Startmate invests $120,000 into each startup to help accelerate their growth. The Tattarang funding comes a week after the 2022 State Of Australian Startup Funding report revealed that that female founder participation hit an all-time high last year, with 23% of all pre-seed and seed funding featuring startups with at least one female founder. However, their share of funding fell dramatically, with the slice of the funding pie for women falling to 10% — from 21% in 2021 — and they raised a median amount 39% lower than for all-male teams.

Those numbers align with SBE Australia’s analysis last year, which found that while 22% of startups were founded by women, they received just 0.7% of $10 billion in private sector startup funding in FY22. 

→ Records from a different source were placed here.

-- ==== Sys2Proof/Proofs/FetchOctets.lean ====
section
/-! SUPPORT. The octets of responses and entries (11.3, 11.5), and a FETCH octet by octet: what it delivers and removes (R134, R157,
R158), and how a transaction that delivers nothing goes on (R128, R129, R141). -/

namespace Sys2Proof.Machine

/-! ## Layouts -/

theorem statusOctets_eq (s : State) (p : Port) : s.statusOctets p =
    [oct ((match (s.port p).mode with
        | .offline => 0
        | .attached => 64
        | .lapsed => 128) + (if (s.port p).response = none then 0 else 32) + (if (s.port p).busyDrop then 16 else 0) +
        (if s.monitor.state = .present then 0 else 8)),
      oct (s.port p).queue.length] := by
  have hm : (s.port p).mode.code * 64 = (match (s.port p).mode with
      | .offline => 0
      | .attached => 64
      | .lapsed => 128) := by cases (s.port p).mode <;> rfl
  have hr : (if (s.port p).response.isSome then 32 else 0) = if (s.port p).response = none then 0 else 32 := by
    cases (s.port p).response <;> simp
  have hh : (if s.halted then 8 else 0) = if s.monitor.state = .present then 0 else 8 := by
    by_cases h : s.monitor.state = .present
    · simp [halted_of_present h, h]
    · simp [halted_of_absent h, h]
  simp only [State.statusOctets, hm, hr, hh]

@[simp] theorem statusOctets_length (s : State) (p : Port) : (s.statusOctets p).length = 2 := rfl

@[simp] theorem be_length (n v : Nat) : (be n v).length = n := by
  induction n with
  | zero => rfl
  | succ n ih => rw [be, List.length_cons, ih]

@[simp] theorem seqOctets_length (q : Option SeqNo) : (seqOctets q).length = 2 := by
  cases q <;> simp [seqOctets]

theorem seqOctets_eq (q : Option SeqNo) : seqOctets q = be 2 (match q with
    | some n => n.toNat
    | none => 0xFFFF) := by
  cases q <;> rfl

theorem detail_length (e : Event) : e.detail.length ≤ 7 := by
  cases e <;> simp [Event.detail, countOctets]

/-- Entries have 16 octets (11.5). -/
theorem entry_length (e : Entry) : e.octets.length = 16 := by
  cases e with
  | note n e time =>
    have := detail_length e
    simp [Entry.octets, padZeros, countOctets]
    omega
  | lost n count time latest => simp [Entry.octets, countOctets]

/-- How the fields of an event's entry are laid out (11.5). -/
theorem entry_laid {e : Event} {cls : EventClass} {code kind : Octet} {clear : Bool} {subject : Nat} {detail : List Octet}
    (hcls : e.cls = cls) (hcode : oct cls.code = code) (hclear : e.isClear = clear) (hkind : oct e.kindCode = kind)
    (hsubject : e.subject = oct subject) (hdetail : e.detail = detail) :
    e.cls = cls ∧ e.isClear = clear ∧ ∀ (number : Pair) (time : Count), (Entry.note number e time).octets =
      be 2 number.toNat ++ [code, kind, oct subject] ++ detail ++ List.replicate (7 - detail.length) 0x00 ++ be 4 time.toNat := by
  subst hcls hcode hclear hkind hdetail
  refine ⟨rfl, rfl, fun number time => ?_⟩
  simp [Entry.octets, padZeros, countOctets, hsubject]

Startmate Head of Investments Brady Flockart Startmate said the program prioritised initiatives that amplify the success of women. As a result 45% of their 105 investments went to women-founded or cofounded startups, amounting to 43% of total capital invested since 2021. 

“The true impact occurs before any of our investment decisions” he said.

“These outcomes are driven by our time and energy building communities of ambitious women that support founders or become founders themselves. That’s what’s making a difference.” 

Nicola Forrest said Tattarang will work with Startmate to close the funding gap for women-led startups.

“The disproportionately low share of venture capital received by women stalls economic progress and prosperity,” she said. 

“It is refreshing to see Startmate taking a truly equitable approach and we want to help them back female founders. There is a strong correlation between gender equality and organisational success and when female-led businesses succeed it benefits all of society, both women and men.” 

Startmate CEO Michael Batko said the funding gap is a structural issue on the investment side.

“Our First Believers program has seen 65 women launch their angel investing journey,” he said.

“In the last two years, these angels have gone on to make over 100 investments into the ecosystem as a community, often believing in founders before they believe in themselves.

“Startmate’s Women’s Fellowship program has also enabled 530 ambitious women who want to have a more impactful career move from corporates into startups.”